EXERCISE REQUIREMENTS: Take from the data every line in which the word "Memory" is found.

STORED DATA:
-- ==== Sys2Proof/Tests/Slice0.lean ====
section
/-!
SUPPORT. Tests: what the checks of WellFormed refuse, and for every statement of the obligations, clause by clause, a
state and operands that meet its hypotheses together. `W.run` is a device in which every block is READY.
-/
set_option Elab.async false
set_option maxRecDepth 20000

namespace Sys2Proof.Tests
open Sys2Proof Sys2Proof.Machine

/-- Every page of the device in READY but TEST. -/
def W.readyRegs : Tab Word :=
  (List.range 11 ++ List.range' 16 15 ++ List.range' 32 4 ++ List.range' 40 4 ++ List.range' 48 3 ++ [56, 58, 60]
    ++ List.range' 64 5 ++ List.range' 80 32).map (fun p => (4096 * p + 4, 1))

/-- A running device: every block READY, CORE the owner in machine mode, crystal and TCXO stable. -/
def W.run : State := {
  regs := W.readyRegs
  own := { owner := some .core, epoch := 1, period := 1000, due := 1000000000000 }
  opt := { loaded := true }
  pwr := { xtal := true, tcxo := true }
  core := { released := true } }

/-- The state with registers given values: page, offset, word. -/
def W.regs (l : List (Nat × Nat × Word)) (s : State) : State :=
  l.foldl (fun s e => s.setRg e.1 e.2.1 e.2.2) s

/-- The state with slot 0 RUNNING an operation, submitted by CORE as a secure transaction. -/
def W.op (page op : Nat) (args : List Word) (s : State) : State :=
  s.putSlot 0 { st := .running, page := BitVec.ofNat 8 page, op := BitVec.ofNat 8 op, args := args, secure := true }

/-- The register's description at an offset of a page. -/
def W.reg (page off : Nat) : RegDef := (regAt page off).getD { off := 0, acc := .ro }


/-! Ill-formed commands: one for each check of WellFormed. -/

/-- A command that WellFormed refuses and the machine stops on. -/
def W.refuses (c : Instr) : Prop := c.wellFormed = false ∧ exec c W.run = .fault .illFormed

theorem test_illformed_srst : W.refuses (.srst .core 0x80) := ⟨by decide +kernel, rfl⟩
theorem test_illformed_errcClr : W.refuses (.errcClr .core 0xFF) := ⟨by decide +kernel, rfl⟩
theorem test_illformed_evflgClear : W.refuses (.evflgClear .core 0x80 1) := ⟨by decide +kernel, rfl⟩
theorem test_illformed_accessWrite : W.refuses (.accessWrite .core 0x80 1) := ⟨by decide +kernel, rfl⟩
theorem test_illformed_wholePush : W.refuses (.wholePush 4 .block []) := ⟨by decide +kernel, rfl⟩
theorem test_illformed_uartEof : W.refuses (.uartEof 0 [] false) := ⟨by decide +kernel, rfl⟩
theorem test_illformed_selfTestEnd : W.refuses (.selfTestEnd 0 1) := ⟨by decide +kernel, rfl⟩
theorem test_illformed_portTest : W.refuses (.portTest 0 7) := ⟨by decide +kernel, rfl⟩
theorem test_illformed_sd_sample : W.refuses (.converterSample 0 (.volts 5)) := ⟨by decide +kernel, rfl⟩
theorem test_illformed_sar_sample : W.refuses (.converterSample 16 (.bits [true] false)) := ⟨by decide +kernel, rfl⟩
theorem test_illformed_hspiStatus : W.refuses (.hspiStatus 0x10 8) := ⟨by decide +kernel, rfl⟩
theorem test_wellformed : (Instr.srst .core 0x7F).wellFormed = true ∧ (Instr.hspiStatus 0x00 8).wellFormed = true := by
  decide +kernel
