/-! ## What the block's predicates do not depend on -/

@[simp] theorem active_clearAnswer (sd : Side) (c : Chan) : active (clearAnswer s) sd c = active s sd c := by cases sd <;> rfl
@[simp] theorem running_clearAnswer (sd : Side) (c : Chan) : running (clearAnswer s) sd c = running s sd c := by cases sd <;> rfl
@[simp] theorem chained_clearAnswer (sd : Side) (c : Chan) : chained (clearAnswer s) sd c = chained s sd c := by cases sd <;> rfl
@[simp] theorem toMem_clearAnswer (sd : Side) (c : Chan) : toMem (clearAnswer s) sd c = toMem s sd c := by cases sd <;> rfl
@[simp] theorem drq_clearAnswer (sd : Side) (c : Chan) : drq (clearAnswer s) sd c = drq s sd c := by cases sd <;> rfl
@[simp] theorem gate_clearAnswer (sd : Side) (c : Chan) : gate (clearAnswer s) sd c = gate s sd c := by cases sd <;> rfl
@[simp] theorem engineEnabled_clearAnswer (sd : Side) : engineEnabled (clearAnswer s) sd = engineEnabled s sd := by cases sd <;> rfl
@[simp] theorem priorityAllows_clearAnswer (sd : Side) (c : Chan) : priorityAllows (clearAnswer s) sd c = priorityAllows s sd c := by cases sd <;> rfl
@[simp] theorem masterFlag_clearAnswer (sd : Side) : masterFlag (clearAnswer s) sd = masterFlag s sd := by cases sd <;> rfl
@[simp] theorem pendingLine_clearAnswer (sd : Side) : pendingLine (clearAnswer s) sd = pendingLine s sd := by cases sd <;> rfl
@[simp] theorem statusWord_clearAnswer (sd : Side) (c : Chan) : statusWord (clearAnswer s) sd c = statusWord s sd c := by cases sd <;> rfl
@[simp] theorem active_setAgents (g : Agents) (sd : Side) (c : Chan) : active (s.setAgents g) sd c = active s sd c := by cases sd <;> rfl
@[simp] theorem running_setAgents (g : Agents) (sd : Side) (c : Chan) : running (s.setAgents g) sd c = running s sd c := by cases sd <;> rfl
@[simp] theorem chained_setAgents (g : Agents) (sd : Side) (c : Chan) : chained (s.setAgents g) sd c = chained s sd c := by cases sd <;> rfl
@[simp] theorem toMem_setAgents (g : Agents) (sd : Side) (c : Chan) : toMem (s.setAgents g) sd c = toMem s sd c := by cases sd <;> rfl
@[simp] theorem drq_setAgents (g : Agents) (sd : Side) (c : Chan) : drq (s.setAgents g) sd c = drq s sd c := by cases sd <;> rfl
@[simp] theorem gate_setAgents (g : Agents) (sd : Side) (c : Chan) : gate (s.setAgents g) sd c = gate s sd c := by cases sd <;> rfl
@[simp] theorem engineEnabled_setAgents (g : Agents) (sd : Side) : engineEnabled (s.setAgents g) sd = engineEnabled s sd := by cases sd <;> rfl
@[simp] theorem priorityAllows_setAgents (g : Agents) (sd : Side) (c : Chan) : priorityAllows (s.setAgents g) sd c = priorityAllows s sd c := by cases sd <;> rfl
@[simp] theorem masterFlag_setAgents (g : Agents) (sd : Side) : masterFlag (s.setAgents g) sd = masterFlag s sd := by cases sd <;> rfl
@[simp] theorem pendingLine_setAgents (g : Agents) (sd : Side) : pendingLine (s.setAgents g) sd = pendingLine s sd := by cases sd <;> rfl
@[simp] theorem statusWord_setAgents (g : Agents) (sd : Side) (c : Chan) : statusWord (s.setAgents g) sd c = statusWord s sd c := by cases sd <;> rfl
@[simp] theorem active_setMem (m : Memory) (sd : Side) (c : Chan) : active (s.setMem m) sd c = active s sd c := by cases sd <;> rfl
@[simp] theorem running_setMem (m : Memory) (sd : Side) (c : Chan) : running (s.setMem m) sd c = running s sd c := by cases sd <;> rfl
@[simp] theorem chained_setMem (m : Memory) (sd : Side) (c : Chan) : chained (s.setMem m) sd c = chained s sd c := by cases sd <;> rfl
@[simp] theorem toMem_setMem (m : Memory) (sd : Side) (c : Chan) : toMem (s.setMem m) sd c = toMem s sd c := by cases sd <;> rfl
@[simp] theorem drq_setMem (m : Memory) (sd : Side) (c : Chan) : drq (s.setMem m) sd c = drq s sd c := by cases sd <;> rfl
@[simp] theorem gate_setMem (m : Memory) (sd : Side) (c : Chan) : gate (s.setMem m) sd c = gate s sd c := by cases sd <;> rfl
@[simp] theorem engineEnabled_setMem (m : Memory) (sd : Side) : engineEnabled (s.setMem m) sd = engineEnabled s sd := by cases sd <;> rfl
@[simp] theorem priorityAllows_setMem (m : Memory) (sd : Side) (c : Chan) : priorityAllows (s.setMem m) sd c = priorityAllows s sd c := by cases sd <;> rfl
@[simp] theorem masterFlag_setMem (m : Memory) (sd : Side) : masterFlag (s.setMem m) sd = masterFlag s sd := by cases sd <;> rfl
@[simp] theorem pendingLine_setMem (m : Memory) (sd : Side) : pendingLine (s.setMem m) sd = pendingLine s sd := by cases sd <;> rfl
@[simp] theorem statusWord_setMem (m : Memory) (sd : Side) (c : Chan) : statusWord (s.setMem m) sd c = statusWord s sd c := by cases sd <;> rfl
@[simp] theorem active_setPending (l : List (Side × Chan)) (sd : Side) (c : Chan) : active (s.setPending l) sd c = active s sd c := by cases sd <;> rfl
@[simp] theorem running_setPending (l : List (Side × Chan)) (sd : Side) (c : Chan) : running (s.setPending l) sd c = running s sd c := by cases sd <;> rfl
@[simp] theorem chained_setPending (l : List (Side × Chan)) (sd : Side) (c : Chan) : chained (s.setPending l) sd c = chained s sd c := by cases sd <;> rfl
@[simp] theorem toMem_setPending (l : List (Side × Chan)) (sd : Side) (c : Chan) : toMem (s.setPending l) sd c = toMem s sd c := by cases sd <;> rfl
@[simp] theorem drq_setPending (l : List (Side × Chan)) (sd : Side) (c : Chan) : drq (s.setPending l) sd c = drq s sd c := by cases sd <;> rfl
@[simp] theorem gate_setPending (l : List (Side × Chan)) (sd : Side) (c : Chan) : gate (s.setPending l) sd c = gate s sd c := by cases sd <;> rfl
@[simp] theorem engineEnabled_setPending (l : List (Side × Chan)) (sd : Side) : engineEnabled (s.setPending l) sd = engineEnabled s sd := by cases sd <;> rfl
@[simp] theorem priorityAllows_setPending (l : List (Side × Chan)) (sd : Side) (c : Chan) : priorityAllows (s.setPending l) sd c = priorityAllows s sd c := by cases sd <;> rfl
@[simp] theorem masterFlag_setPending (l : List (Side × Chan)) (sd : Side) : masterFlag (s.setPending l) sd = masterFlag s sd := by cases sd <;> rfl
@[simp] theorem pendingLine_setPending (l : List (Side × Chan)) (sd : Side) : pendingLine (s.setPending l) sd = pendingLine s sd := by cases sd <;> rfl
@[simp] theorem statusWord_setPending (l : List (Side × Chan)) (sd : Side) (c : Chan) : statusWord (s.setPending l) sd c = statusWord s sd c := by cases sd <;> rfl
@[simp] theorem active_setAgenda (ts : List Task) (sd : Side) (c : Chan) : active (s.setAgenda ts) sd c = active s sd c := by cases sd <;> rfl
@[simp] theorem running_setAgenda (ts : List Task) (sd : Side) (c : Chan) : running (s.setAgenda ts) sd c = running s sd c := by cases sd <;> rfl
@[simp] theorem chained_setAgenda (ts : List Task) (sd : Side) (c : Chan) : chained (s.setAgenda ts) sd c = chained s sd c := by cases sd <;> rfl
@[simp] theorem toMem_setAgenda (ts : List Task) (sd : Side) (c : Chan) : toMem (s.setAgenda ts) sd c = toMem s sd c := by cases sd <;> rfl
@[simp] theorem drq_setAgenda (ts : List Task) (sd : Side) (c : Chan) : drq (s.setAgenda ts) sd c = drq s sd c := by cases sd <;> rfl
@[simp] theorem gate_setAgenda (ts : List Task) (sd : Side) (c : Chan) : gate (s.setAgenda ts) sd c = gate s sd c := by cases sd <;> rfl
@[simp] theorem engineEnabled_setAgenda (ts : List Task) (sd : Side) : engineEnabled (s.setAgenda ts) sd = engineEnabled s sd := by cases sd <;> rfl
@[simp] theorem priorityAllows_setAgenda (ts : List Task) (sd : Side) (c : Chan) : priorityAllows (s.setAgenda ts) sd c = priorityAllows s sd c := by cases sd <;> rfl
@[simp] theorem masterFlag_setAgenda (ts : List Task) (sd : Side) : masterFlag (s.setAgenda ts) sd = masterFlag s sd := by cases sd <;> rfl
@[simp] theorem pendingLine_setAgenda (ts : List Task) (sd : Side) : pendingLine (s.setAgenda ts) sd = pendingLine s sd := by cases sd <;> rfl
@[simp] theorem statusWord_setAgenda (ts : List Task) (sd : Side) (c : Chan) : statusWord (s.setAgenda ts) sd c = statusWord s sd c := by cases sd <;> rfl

RESULT:
@[simp] theorem active_setMem (m : Memory) (sd : Side) (c : Chan) : active (s.setMem m) sd c = active s sd c := by cases sd <;> rfl
@[simp] theorem running_setMem (m : Memory) (sd : Side) (c : Chan) : running (s.setMem m) sd c = running s sd c := by cases sd <;> rfl
@[simp] theorem chained_setMem (m : Memory) (sd : Side) (c : Chan) : chained (s.setMem m) sd c = chained s sd c := by cases sd <;> rfl
@[simp] theorem toMem_setMem (m : Memory) (sd : Side) (c : Chan) : toMem (s.setMem m) sd c = toMem s sd c := by cases sd <;> rfl
@[simp] theorem drq_setMem (m : Memory) (sd : Side) (c : Chan) : drq (s.setMem m) sd c = drq s sd c := by cases sd <;> rfl
@[simp] theorem gate_setMem (m : Memory) (sd : Side) (c : Chan) : gate (s.setMem m) sd c = gate s sd c := by cases sd <;> rfl
@[simp] theorem engineEnabled_setMem (m : Memory) (sd : Side) : engineEnabled (s.setMem m) sd = engineEnabled s sd := by cases sd <;> rfl
@[simp] theorem priorityAllows_setMem (m : Memory) (sd : Side) (c : Chan) : priorityAllows (s.setMem m) sd c = priorityAllows s sd c := by cases sd <;> rfl
@[simp] theorem masterFlag_setMem (m : Memory) (sd : Side) : masterFlag (s.setMem m) sd = masterFlag s sd := by cases sd <;> rfl
@[simp] theorem pendingLine_setMem (m : Memory) (sd : Side) : pendingLine (s.setMem m) sd = pendingLine s sd := by cases sd <;> rfl
@[simp] theorem statusWord_setMem (m : Memory) (sd : Side) (c : Chan) : statusWord (s.setMem m) sd c = statusWord s sd c := by cases sd <;> rfl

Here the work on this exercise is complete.